*Input material*
/-- R488. Retired sectors: U8 RO. -/
abbrev FLS_BKb_RETIRED (b : Nat) : Key := okey (0x1B10 + b) (3)

/-- R488. Physical erases since manufacture: U32 RO. -/
abbrev FLS_BKb_ERASES (b : Nat) : Key := okey (0x1B10 + b) (4)

/-- R488. Highest erase count of a physical sector: U32 RO. -/
abbrev FLS_BKb_MAXWEAR (b : Nat) : Key := okey (0x1B10 + b) (5)

/-- R488. Suspensions under R465: U32 RO. -/
abbrev FLS_BKb_SUSPENDS (b : Nat) : Key := okey (0x1B10 + b) (6)

/-- R431. 0 none: U8 RW. -/
abbrev COR_ENTRY_REQ : Key := okey (0x1C00) (1)

/-- R431. 0 none: U8 RO. -/
abbrev COR_ENTRY_RESULT : Key := okey (0x1C00) (2)

/-- R431. Bit c = 1: core c was running at the last NOT_IDLE: U8 RO. -/
abbrev COR_ENTRY_BUSY : Key := okey (0x1C00) (3)

/-- R431. Entries accepted: U32 RO. -/
abbrev COR_ENTRIES : Key := okey (0x1C00) (4)

/-- R431. NOT_IDLE outcomes: U32 RO. -/
abbrev COR_ENTRY_REFUSED : Key := okey (0x1C00) (5)

/-- R431. Bit c = 1: core c released from HELD: U8 RW. -/
abbrev COR_RELEASE : Key := okey (0x1C00) (6)

/-- R431. Bit c = 1: core c in Sprout mode: U8 RO. -/
abbrev COR_SPROUT : Key := okey (0x1C00) (7)

/-- R431. Bit c = 1: core c in WAIT: U8 RO. -/
abbrev COR_WAITING : Key := okey (0x1C00) (8)

/-- R431. Double faults: U32 RO. -/
abbrev COR_DBL_FAULTS : Key := okey (0x1C00) (9)

/-- R432. 0 HELD: U8 RO. -/
abbrev COR_c_STATE (c : Nat) : Key := okey (0x1C10 + c) (1)

/-- R432. 1 RESTART: U8 WO. -/
abbrev COR_c_CTRL (c : Nat) : Key := okey (0x1C10 + c) (2)

/-- R432. Start address for release and restart: U32 RW. -/
abbrev COR_c_START (c : Nat) : Key := okey (0x1C10 + c) (3)

/-- R432. PC sampled at the read: U32 RO. -/
abbrev COR_c_PC (c : Nat) : Key := okey (0x1C10 + c) (4)

/-- R432. TCAUSE of the last trap: U8 RO. -/
abbrev COR_c_TCAUSE (c : Nat) : Key := okey (0x1C10 + c) (5)

/-- R432. TPC of the last trap: U32 RO. -/
abbrev COR_c_TPC (c : Nat) : Key := okey (0x1C10 + c) (6)

/-- R432. Traps taken: U32 RO. -/
abbrev COR_c_TRAPS (c : Nat) : Key := okey (0x1C10 + c) (7)

/-- R432. Events queued: U8 RO. -/
abbrev COR_c_EVDEPTH (c : Nat) : Key := okey (0x1C10 + c) (8)

/-- R432. Events dropped under R419: U32 RO. -/
abbrev COR_c_EVLOST (c : Nat) : Key := okey (0x1C10 + c) (9)

/-- R432. SYSCLK cycles outside WAIT since leaving HELD: U64 RO. -/
abbrev COR_c_BUSY (c : Nat) : Key := okey (0x1C10 + c) (10)

/-- R584. 1 POWER_ON: U8 RO. -/
abbrev COR_RESET_CAUSE : Key := okey (0x1C20) (1)

/-- R584. 1 resets the main die with cause SOFT at the next tick boundary: U8 WO. -/
abbrev COR_RESET_CMD : Key := okey (0x1C20) (2)

/-- R584. Slot whose BASE runs: U8 RO. -/
abbrev COR_IMG_RUN : Key := okey (0x1C20) (3)

/-- R584. Window base of that slot: U32 RO. -/
abbrev COR_IMG_RUN_BASE : Key := okey (0x1C20) (4)

/-- R584. Slot booted by the ROM and locked: U8 RO. -/
abbrev COR_IMG_BOOT : Key := okey (0x1C20) (5)

/-- R584. STATE of the newest boot record: U8 RO. -/
abbrev COR_IMG_STATE : Key := okey (0x1C20) (6)

/-- R584. Its TRIES: U8 RO. -/
abbrev COR_IMG_TRIES : Key := okey (0x1C20) (7)

/-- R584. BUNDLE_VER running: U32 RO. -/
abbrev COR_IMG_VER : Key := okey (0x1C20) (8)

/-- R584. Security floor, 0–256: U16 RO. -/
abbrev COR_IMG_FLOOR : Key := okey (0x1C20) (9)

/-- R584. Health deadline: TT64 RO. -/
abbrev COR_IMG_HEALTH_AT : Key := okey (0x1C20) (10)

/-- R584. Last check status of slot A: U8 RO. -/
abbrev COR_IMG_CHECK_A : Key := okey (0x1C20) (12)

/-- R584. Last check status of slot B: U8 RO. -/
abbrev COR_IMG_CHECK_B : Key := okey (0x1C20) (13)

/-- R584. SEQ of the newest boot record: U32 RO. -/
abbrev COR_IMG_SEQ : Key := okey (0x1C20) (14)

/-- R584. FAB_VER running: U16 RO. -/
abbrev COR_IMG_FAB_VER : Key := okey (0x1C20) (15)

/-- R584. STATE_VER running: U16 RO. -/
abbrev COR_IMG_STATE_VER : Key := okey (0x1C20) (16)

/-- R584. [3:0] fuse k burnt: U8 RO. -/
abbrev COR_IMG_REVOKED : Key := okey (0x1C20) (17)

/-- R584. R to G of the last start, 0.1 ms: U16 RO. -/
abbrev COR_IMG_ROM_TIME : Key := okey (0x1C20) (18)

/-- R536. Bit p = level of pin p: U16 RO. -/
abbrev GIO_IN : Key := okey (0x1D00) (1)

/-- R536. Output latches: U16 RW. -/
abbrev GIO_OUT : Key := okey (0x1D00) (2)

/-- R536. 1 bits set latches: U16 WO. -/
abbrev GIO_SET : Key := okey (0x1D00) (3)

/-- R536. 1 bits clear latches: U16 WO. -/
abbrev GIO_CLR : Key := okey (0x1D00) (4)

/-- R536. 1 bits invert latches: U16 WO. -/
abbrev GIO_TOGGLE : Key := okey (0x1D00) (5)

/-- R536. GPIO_EDGE events raised: U32 RO. -/
abbrev GIO_EDGES : Key := okey (0x1D00) (6)

/-- R536. Timed drives served: U32 RO. -/
abbrev GIO_TIMED_DONE : Key := okey (0x1D00) (7)

/-- R536. Timed drives not served: U32 RO. -/
abbrev GIO_TIMED_LATE : Key := okey (0x1D00) (8)

/-- R536. Pin supply in 0.1 V: U8 CONST. -/
abbrev GIO_IO_VOLT : Key := okey (0x1D00) (9)

/-- R536. 0 4 mA: U8 RWT. -/
abbrev GIO_DRIVE : Key := okey (0x1D00) (10)

/-- R536. Under R535: U8 RWT. -/
abbrev GIO_p_CFG (p : Nat) : Key := okey (0x1D10 + p) (1)

/-- R536. Bit p of GIO_OUT: BOOL RW. -/
abbrev GIO_p_OUT (p : Nat) : Key := okey (0x1D10 + p) (2)

/-- R536. Bit p of GIO_IN: BOOL RO. -/
abbrev GIO_p_IN (p : Nat) : Key := okey (0x1D10 + p) (3)

/-- R536. Timed drive: TT64 RW. -/
abbrev GIO_p_AT (p : Nat) : Key := okey (0x1D10 + p) (4)

/-- R536. Level of the timed drive: BOOL RW. -/
abbrev GIO_p_AT_LEVEL (p : Nat) : Key := okey (0x1D10 + p) (6)

/-- R153. Margin in 0.5 dB units, 0–40: U8 RW. -/
abbrev NBF_LOAD_MARGIN : Key := okey (0x2040) (1)

/-- R153. Weight w of pen[d] in sixteenths, 0–16: U8 RW. -/
abbrev NBF_LOAD_PEAK_W : Key := okey (0x2040) (2)

/-- R153. Receive records averaged, 1–16: U8 RW. -/
abbrev NBF_LOAD_FRAMES : Key := okey (0x2040) (3)

/-- R153. Superframes between recomputations of one link: U16 RW. -/
abbrev NBF_LOAD_PERIOD : Key := okey (0x2040) (4)

/-- R153. Percent gain in info needed to replace a map, 0–100: U8 RW. -/
abbrev NBF_LOAD_MIN_GAIN : Key := okey (0x2040) (5)

/-- R153. [0] rate 1/2, [1] rate 2/3, [2] rate 3/4 allowed: U8 RW. -/
abbrev NBF_LOAD_RATES : Key := okey (0x2040) (6)

/-- R153. Unacknowledged downlinks before falling back to map 0x01, 1–15: U8 RW. -/
abbrev NBF_MAP_FALLBACK_TRIES : Key := okey (0x2040) (7)

/-- R559. Slack target, 5–32: U8 RW. -/
abbrev NBF_CPS_SLACK_TGT : Key := okey (0x2041) (1)

/-- R559. Relocations per survey, 0–32: U8 RW. -/
abbrev NBF_CPS_FL_MAX : Key := okey (0x2041) (2)

/-- R584. 0 IDLE: U8 RO. -/
abbrev NBF_UPD_STATE : Key := okey (0x2050) (1)

/-- R584. IMAGE collected: U16 RO. -/
abbrev NBF_UPD_IMAGE : Key := okey (0x2050) (2)

/-- R584. Pieces held: U16 RO. -/
abbrev NBF_UPD_HAVE : Key := okey (0x2050) (3)

/-- R584. COUNT, at most 9,984: U16 RO. -/
abbrev NBF_UPD_COUNT : Key := okey (0x2050) (4)

/-- R584. IMAGE, INDEX, COUNT (2 bytes each), 2 reserved bytes, SIZE (4) and the piece: DOM WO. -/
abbrev NBF_UPD_PIECE : Key := okey (0x2050) (5)

/-- R584. E under R577: TT64 RW. -/
abbrev NBF_UPD_ACT_AT : Key := okey (0x2050) (6)

/-- R584. Mode chosen at E: 0 ROLL: U8 RO. -/
abbrev NBF_UPD_MODE : Key := okey (0x2050) (7)

/-- R584. 1 CHECK: U8 WO. -/
abbrev NBF_UPD_CMD : Key := okey (0x2050) (8)

/-- R584. R580: U8 RW. -/
abbrev NBF_UPD_HEALTH_MASK : Key := okey (0x2050) (9)

/-- R584. Superframes, 5–255: U8 RW. -/
abbrev NBF_UPD_HEALTH_HOLD : Key := okey (0x2050) (10)

/-- R584. Criteria met in the last superframe: U8 RO. -/
abbrev NBF_UPD_HEALTH_NOW : Key := okey (0x2050) (11)

/-- R584. Last status of R573: U8 RO. -/
abbrev NBF_UPD_LAST_FAIL : Key := okey (0x2050) (12)

end Obj

def g000 : ObjGroup :=
  ⟨0x0, 1, 0x0, 1, [
    r 1 1 .str .const .view .own .any,
    r 2 1 .str .const .view .own .any,
    r 3 1 .u16 .const .view (.c 16944) .any,
    r 4 1 .u64 .const .view .own .any,
    r 6 1 .str .const .view .own .any,
    r 7 1 .u16 .const .view .own .any,
    r 8 1 .u16 .const .view .own .any,
    r 9 1 .u32 .const .view .own .any,
    r 10 1 .str .const .view .own .any,
    r 11 1 .u16 .const .view .own .any,
    r 12 1 .str .const .view .own .any,
    r 13 1 .u32 .const .view .own .any,
    r 14 1 .u16 .const .view (.c 256) .any,
    r 15 1 .u32 .const .view .own .any,
    r 16 1 .u8 .const .view .own .any]⟩

def g001 : ObjGroup :=
  ⟨0x1, 1, 0x0, 1, [
    r 1 22 .u32 .const .view .own .any]⟩

def g002 : ObjGroup :=
  ⟨0x10, 4, 0x1, 1, [
    r 1 1 .i16 .const .view .own .any,
    r 2 1 .i16 .const .view .own .any,
    r 3 1 .i16 .const .view .own .any,
    r 4 1 .i16 .const .view .own .any,
    r 5 1 .u32 .const .view .own .any,
    r 6 1 .i16 .const .view .own .any,
    r 7 1 .u32 .const .view .own .any]⟩

def g003 : ObjGroup :=
  ⟨0x100, 1, 0x0, 1, [
    r 1 1 .u16 .const .view (.c 47210) .any,
    r 2 1 .u8 .ro .view (.c 0) .any,
    r 3 1 .u16 .rwt .install (.c 60) (.rng 10 3600),
    r 4 1 .bool .rwt .install (.c 0) (.rng 0 1),
    r 5 1 .dom .rw .install .own .any,
    r 6 1 .dom .rw .install .own .any,
    r 7 1 .u32 .ro .view (.c 0) .any,
    r 8 1 .u32 .ro .view (.c 0) .any,
    r 9 1 .u32 .ro .view (.c 0) .any,
    r 10 1 .u32 .ro .view (.c 0) .any,
    r 11 1 .u32 .const .view (.c 0x200c0000) .any,
    r 12 1 .u8 .wo .operate (.c 0) (.rng 0 31)]⟩

def g004 : ObjGroup :=
  ⟨0x101, 1, 0x0, 1, [
    r 1 1 .u8 .wo .operate (.c 0) (.oneOf [1]),
    r 2 1 .u32 .ro .view (.c 0) .any,
    r 3 1 .u32 .rw .operate (.c 0) .any,
    r 4 1 .u16 .rw .operate (.c 0) .any,
    r 5 1 .u32 .rw .operate (.c 0) .any,
    r 6 1 .u16 .ro .view (.c 0) .any,
    r 7 1 .u32 .rw .vendor (.c 0) .any,
    r 8 1 .u32 .wo .vendor (.c 0) .any]⟩

def g005 : ObjGroup :=
  ⟨0x110, 2, 0x1, 1, [
    r 1 1 .bool .rwt .install (.c 1) (.rng 0 1),
    r 2 1 .u8 .rwt .install (.c 0) (.rng 0 2),
    r 3 1 .u8 .rwt .install (.c 3) (.rng 1 3),
    r 4 1 .u8 .ro .view (.c 0) .any,
    r 5 1 .u64 .const .view .own .any,
    r 7 1 .dom .ro .view .own .any,
    r 8 1 .dom .rwt .install .own .any,
    r 9 1 .u8 .rwt .install (.c 64) (.rng 1 128),
    r 10 1 .dom .rwt .install .own .any,
    r 11 1 .u8 .ro .view (.c 0) .any,
    r 12 1 .u8 .ro .view (.c 0) .any,
    r 13 1 .bool .ro .view (.c 0) (.rng 0 1),
    r 14 1 .u32 .ro .view (.c 0) .any,
    r 15 1 .u32 .ro .view (.c 0) .any,
    r 16 1 .tt64 .ro .view (.c 0) .any,
    r 18 1 .u32 .ro .view (.c 0) .any,
    r 19 1 .u32 .ro .view (.c 0) .any,
    r 20 1 .u32 .ro .view (.c 0) .any,
    r 21 1 .u32 .ro .view (.c 0) .any,
    r 22 1 .u32 .ro .view (.c 0) .any,
    r 23 1 .u32 .ro .view (.c 0) .any,
    r 24 1 .u32 .ro .view (.c 0) .any,
    r 25 1 .bool .rwt .install (.c 1) (.rng 0 1),
    r 26 1 .bool .rwt .install (.c 1) (.rng 0 1)]⟩

def g006 : ObjGroup :=
  ⟨0x120, 1, 0x0, 1, [
    r 1 1 .bool .rwt .install (.c 1) (.rng 0 1),
    r 2 1 .u8 .rwt .install (.c 1) (.oneOf [1, 2, 4]),
    r 3 1 .u8 .rwt .install (.c 0) (.oneOf [0, 3]),
    r 4 1 .u8 .rwt .install (.c 0) (.rng 0 1),
    r 5 1 .u32 .const .view (.c 0x2faf080) .any,
    r 6 1 .u16 .ro .view (.c 0) .any,
    r 7 1 .u32 .ro .view (.c 0) .any,
    r 8 1 .u32 .ro .view (.c 0) .any,
    r 9 1 .u32 .ro .view (.c 0) .any,
    r 10 1 .u32 .ro .view (.c 0) .any,
    r 11 1 .u32 .ro .view (.c 0) .any,
    r 12 1 .u32 .ro .view (.c 0) .any]⟩

def g007 : ObjGroup :=
  ⟨0x140, 8, 0x1, 1, [
    r 1 1 .u8 .ro .view (.c 0) .any,
    r 2 1 .u8 .ro .view (.c 0) .any,
    r 3 1 .u8 .ro .view (.c 0) .any,
    r 4 1 .dom .ro .view .own .any,
    r 5 1 .tt64 .ro .view (.c 0) .any,
    r 7 1 .u8 .ro .view (.c 0) .any,
    r 8 1 .u32 .ro .view (.c 0) .any,
    r 9 1 .u32 .ro .view (.c 0) .any,
    r 10 1 .u32 .ro .view (.c 0) .any,
    r 11 1 .u8 .wo .install (.c 0) (.oneOf [1])]⟩

def g008 : ObjGroup :=
  ⟨0x150, 1, 0x0, 1, [
    r 1 20 .u32 .ro .view (.c 0) .any]⟩

def g009 : ObjGroup :=
  ⟨0x200, 1, 0x0, 1, [
    r 1 1 .dom .wo .operate .own .any,
    r 2 1 .u32 .ro .view (.c 0) .any,
    r 3 1 .u32 .ro .view (.c 0) .any,
    r 4 1 .u32 .ro .view (.c 0) .any,
    r 5 1 .u32 .ro .view (.c 0) .any,
    r 6 1 .dom .ro .view .own .any,
    r 7 1 .u16 .ro .view (.c 0) .any,
    r 8 1 .u8 .wo .install (.c 0) (.oneOf [1]),
    r 9 1 .tt64 .ro .view (.c 0) .any,
    r 11 1 .u32 .ro .view (.c 0) .any,
    r 12 1 .u8 .wo .install (.c 0) (.oneOf [1]),
    r 13 1 .bool .rwt .install (.c 0) (.rng 0 1),
    r 14 1 .u8 .ro .view (.c 0) .any,
    r 15 1 .u32 .ro .view (.c 0) .any]⟩

def g010 : ObjGroup :=
  ⟨0x201, 1, 0x0, 1, [
    r 1 1 .u32 .ro .view (.c 0) .any,
    r 2 1 .u32 .ro .view (.c 0) .any,
    r 3 1 .u32 .ro .view (.c 0) .any,
    r 4 1 .u8 .ro .view (.c 0) .any,
    r 5 1 .u8 .ro .view (.c 0) .any,
    r 6 1 .tt64 .ro .view (.c 0) .any,
    r 8 1 .u32 .ro .view (.c 0) .any,
    r 9 1 .u8 .wo .operate (.c 0) (.oneOf [1])]⟩

def g011 : ObjGroup :=
  ⟨0x210, 8, 0x1, 1, [
    r 1 16 .u16 .rw .install .own .any]⟩

def g012 : ObjGroup :=
  ⟨0x300, 1, 0x0, 1, [
    r 1 1 .tt64 .ro .view (.c 0) .any,
    r 3 1 .u64 .rw .install (.c 0) .any,
    r 5 1 .u8 .ro .view (.c 0) .any,
    r 6 1 .u16 .const .view (.c 80) .any,
    r 7 1 .u8 .ro .view (.c 0) .any,
    r 8 1 .tt64 .ro .view (.c 0) .any]⟩

def g013 : ObjGroup :=
  ⟨0x301, 1, 0x0, 1, [
    r 1 12 .u32 .rw .operate (.c 0) (.oneOf [0])]⟩

def g014 : ObjGroup :=
  ⟨0x320, 16, 0x1, 1, [
    r 1 1 .u32 .rwt .operate (.c 0) .any,
    r 2 1 .u8 .rw .operate (.c 0) .any,
    r 3 1 .u32 .rw .operate (.c 0) .any,
    r 4 1 .u32 .ro .operate (.c 0) .any,
    r 5 1 .u32 .rwt .operate (.c 0xffffffff) .any,
    r 6 1 .u8 .rw .operate (.c 0) .any]⟩

def g015 : ObjGroup :=
  ⟨0x340, 4, 0x1, 1, [
    r 1 1 .u8 .rwt .install (.c 0) (.rng 0 2),
    r 2 1 .u8 .rwt .install (.c 20) .any,
    r 3 1 .u16 .rwt .install (.c 0) .any,
    r 4 1 .u8 .ro .view (.c 0) .any,
    r 5 1 .u8 .rwt .install (.c 4) (.rng 1 8),
    r 6 1 .u8 .rwt .install (.c 64) (.oneOf [16, 32, 64, 128]),
    r 7 1 .u8 .rwt .install (.c 20) (.rng 5 255),
    r 8 1 .u32 .rwt .install (.c 1000) .any,
    r 9 1 .u32 .rwt .install (.c 250) .any,
    r 10 1 .u32 .ro .view (.c 0) .any,
    r 11 1 .u32 .ro .view (.c 0) .any]⟩

def g016 : ObjGroup :=
  ⟨0x400, 1, 0x0, 1, [
    r 1 1 .u8 .ro .view (.c 1) .any,
    r 2 1 .u16 .ro .view (.c 0) .any,
    r 3 1 .u16 .ro .view (.c 0) .any,
    r 4 1 .u16 .ro .view (.c 800) .any,
    r 5 1 .i16 .ro .view (.c 0) .any,
    r 6 1 .i16 .ro .view (.c 0) .any,
    r 7 1 .u8 .rwt .install (.c 105) (.rng 80 115),
    r 8 1 .u16 .ro .view (.c 0) .any,
    r 9 1 .u8 .rw .install (.c 12) (.rng 10 15),
    r 10 1 .u8 .ro .view (.c 0) .any,
    r 11 1 .u16 .ro .view (.c 1000) .any,
    r 12 1 .dom .rw .vendor .own .any]⟩

def g017 : ObjGroup :=
  ⟨0x401, 1, 0x0, 1, [
    r 1 1 .u8 .rw .vendor (.c 0) .any,
    r 2 1 .u32 .rw .vendor (.c 0xffffffff) .any,
    r 3 1 .u32 .rw .vendor (.c 0xf0008000) .any,
    r 4 1 .u16 .rw .vendor (.c 511) .any,
    r 5 1 .u16 .rw .vendor (.c 461) .any,
    r 6 1 .u32 .rw .vendor (.c 0) .any,
    r 7 1 .u8 .ro .view (.c 1) .any,
    r 8 1 .u16 .ro .view (.c 0) .any,
    r 9 1 .tt64 .ro .view (.c 0) .any,
    r 11 1 .u8 .ro .view (.c 0) .any,
    r 12 1 .u32 .ro .view (.c 0) .any,
    r 13 1 .u32 .ro .view (.c 0) .any]⟩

*Work required*
Exactly repeat the lines above, from the opening line through the one with "sector: U32 RO. -/", and include nothing else.

*Exercise answer*
/-- R488. Retired sectors: U8 RO. -/
abbrev FLS_BKb_RETIRED (b : Nat) : Key := okey (0x1B10 + b) (3)

/-- R488. Physical erases since manufacture: U32 RO. -/
abbrev FLS_BKb_ERASES (b : Nat) : Key := okey (0x1B10 + b) (4)

/-- R488. Highest erase count of a physical sector: U32 RO. -/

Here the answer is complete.